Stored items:
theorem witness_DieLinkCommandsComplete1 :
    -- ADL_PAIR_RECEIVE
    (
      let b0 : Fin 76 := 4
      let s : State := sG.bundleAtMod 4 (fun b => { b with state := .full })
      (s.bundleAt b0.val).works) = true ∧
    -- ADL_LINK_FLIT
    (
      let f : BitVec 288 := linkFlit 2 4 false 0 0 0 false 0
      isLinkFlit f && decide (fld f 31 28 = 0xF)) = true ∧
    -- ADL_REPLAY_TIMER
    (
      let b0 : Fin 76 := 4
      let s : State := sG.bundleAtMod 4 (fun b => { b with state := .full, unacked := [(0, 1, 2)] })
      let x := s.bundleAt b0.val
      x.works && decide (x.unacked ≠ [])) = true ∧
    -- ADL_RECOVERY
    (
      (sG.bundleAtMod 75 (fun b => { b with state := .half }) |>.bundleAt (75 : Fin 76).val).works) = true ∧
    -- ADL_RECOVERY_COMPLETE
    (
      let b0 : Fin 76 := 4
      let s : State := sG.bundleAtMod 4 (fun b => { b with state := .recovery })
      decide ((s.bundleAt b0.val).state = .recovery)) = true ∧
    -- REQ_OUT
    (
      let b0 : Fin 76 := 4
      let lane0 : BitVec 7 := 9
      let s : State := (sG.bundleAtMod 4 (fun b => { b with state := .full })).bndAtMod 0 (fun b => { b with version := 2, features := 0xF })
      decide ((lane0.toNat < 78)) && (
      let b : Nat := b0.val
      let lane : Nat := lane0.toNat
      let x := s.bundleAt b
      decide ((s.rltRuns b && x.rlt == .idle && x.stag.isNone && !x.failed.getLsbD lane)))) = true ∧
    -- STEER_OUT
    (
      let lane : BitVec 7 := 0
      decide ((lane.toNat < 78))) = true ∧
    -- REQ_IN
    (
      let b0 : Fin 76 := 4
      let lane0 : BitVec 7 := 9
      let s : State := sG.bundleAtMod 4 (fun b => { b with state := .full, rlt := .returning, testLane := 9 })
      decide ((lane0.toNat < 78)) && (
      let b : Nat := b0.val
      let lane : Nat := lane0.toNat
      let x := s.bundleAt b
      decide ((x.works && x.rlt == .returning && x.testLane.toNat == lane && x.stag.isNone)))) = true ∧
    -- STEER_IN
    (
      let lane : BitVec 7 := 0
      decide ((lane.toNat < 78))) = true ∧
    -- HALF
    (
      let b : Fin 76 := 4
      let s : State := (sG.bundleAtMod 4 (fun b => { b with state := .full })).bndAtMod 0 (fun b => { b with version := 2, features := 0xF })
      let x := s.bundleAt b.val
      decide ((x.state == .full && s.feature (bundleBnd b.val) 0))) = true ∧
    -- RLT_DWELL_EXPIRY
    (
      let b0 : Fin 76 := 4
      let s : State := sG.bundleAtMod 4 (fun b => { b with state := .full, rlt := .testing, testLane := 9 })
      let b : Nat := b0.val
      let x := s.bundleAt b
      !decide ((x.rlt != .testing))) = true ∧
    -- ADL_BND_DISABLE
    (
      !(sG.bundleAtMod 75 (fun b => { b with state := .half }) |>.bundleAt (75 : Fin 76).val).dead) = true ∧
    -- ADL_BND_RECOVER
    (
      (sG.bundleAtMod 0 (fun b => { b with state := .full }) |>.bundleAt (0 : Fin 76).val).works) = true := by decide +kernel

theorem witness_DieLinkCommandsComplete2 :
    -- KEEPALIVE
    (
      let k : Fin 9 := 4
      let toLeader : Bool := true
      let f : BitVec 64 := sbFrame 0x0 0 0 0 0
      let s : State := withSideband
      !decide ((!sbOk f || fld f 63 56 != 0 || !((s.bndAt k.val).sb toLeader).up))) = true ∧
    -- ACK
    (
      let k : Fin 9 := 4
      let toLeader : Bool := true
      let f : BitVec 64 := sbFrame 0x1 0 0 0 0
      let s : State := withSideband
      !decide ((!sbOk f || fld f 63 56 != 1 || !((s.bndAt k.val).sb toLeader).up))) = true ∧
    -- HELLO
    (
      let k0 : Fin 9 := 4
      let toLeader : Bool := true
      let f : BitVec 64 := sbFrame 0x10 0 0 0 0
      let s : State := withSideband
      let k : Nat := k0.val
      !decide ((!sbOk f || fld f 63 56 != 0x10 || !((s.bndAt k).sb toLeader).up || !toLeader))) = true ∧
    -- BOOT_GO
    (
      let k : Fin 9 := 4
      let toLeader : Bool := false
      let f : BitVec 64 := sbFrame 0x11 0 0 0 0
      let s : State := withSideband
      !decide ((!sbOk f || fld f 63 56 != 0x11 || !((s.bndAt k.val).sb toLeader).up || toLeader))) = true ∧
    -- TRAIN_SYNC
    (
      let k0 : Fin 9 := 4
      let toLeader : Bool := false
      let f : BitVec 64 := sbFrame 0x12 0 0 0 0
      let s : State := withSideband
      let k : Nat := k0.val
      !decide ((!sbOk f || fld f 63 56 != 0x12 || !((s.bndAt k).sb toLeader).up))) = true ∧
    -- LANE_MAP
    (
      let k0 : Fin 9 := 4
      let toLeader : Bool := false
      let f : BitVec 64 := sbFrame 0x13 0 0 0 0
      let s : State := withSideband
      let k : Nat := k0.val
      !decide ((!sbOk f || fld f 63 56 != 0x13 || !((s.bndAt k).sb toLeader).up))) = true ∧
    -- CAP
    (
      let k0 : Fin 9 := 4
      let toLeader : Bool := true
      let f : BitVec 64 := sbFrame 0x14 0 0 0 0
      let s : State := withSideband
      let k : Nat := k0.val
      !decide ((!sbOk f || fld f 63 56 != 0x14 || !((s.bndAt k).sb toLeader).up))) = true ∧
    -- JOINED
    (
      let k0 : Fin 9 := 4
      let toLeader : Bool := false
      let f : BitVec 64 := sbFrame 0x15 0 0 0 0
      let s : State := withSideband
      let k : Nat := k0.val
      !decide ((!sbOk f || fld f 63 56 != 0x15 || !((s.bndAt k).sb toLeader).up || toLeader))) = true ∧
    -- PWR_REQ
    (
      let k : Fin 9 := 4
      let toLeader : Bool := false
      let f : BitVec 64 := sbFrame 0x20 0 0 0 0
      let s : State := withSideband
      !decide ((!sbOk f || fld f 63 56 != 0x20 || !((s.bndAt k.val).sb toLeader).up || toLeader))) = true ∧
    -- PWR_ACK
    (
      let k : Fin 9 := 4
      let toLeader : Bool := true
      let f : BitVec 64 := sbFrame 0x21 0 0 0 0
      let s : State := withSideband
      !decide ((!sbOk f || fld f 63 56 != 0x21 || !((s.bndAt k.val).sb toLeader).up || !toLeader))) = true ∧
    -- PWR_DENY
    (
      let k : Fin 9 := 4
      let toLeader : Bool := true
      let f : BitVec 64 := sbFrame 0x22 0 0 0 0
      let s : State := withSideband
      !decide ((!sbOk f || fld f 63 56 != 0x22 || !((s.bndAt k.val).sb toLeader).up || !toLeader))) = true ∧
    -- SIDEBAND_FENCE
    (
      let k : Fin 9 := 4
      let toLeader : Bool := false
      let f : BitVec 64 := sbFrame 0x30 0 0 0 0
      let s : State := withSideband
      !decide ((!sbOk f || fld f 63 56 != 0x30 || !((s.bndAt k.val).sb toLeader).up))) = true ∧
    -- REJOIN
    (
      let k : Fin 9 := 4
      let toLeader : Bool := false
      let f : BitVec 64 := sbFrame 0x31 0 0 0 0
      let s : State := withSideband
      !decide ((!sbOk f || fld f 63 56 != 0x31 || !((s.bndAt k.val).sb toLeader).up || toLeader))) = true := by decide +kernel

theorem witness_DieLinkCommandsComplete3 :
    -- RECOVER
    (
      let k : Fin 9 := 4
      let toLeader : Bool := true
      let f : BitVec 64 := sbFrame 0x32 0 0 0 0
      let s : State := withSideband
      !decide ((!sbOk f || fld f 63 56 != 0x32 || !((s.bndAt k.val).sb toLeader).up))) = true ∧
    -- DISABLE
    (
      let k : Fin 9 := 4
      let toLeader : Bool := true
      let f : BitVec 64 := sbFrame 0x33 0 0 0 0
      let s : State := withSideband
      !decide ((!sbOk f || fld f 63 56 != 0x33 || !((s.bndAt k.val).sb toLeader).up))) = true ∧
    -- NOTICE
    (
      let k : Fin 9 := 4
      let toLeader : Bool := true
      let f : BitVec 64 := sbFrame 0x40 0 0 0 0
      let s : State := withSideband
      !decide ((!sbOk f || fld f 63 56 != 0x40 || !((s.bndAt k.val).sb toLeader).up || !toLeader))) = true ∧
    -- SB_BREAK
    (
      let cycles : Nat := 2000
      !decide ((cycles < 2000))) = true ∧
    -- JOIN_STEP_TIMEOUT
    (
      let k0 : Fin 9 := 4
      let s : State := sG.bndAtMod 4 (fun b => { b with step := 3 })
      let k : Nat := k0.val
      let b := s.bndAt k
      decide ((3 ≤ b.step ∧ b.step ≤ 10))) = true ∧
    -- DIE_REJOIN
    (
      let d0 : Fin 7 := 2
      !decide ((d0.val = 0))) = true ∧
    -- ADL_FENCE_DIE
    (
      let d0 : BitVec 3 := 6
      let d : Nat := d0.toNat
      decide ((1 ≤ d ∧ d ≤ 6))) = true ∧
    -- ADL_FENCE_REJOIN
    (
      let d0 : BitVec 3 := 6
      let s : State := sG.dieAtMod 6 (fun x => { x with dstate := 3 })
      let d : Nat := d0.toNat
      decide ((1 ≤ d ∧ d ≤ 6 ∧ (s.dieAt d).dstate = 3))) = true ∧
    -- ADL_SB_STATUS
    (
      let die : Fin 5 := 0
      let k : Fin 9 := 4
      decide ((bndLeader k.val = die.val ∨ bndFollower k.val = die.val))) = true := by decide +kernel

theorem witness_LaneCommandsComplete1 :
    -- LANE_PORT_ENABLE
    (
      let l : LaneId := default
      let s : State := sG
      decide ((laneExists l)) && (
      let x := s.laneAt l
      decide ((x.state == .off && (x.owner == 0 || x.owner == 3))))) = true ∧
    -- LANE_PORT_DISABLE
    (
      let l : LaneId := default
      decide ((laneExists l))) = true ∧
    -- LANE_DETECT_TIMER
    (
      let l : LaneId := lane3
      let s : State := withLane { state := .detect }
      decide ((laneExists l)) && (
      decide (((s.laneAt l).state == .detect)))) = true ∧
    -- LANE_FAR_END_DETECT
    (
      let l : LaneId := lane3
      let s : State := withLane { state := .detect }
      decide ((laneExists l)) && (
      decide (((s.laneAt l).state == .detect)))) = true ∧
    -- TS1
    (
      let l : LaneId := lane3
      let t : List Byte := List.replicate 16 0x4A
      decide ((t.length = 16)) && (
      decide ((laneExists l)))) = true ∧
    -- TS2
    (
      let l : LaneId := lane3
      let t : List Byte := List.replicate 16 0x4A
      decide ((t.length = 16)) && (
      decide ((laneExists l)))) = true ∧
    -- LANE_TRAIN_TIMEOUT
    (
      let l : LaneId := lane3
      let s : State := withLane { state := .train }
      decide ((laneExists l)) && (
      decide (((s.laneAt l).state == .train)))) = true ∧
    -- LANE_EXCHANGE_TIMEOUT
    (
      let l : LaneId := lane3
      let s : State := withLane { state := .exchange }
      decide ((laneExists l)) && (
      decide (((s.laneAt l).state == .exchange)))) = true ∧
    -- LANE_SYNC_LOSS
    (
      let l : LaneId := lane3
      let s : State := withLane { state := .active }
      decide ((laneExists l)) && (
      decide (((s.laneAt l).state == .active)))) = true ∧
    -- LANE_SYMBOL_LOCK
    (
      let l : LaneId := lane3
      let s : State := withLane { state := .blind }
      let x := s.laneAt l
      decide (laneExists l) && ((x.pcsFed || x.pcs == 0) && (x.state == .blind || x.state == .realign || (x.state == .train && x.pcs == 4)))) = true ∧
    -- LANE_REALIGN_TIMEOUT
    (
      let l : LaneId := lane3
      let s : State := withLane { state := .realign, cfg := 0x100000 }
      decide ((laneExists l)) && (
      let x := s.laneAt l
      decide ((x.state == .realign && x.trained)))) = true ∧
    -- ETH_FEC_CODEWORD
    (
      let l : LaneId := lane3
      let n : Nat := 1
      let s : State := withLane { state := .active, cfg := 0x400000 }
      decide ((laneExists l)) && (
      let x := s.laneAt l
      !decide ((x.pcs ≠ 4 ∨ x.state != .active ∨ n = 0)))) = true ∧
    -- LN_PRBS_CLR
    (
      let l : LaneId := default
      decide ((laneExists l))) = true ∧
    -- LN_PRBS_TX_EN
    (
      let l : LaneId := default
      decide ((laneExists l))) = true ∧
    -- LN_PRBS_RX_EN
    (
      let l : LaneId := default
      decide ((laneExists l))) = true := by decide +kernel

Assigned task: Report only the number of lines above that contain "dstate".

Exercise response: 2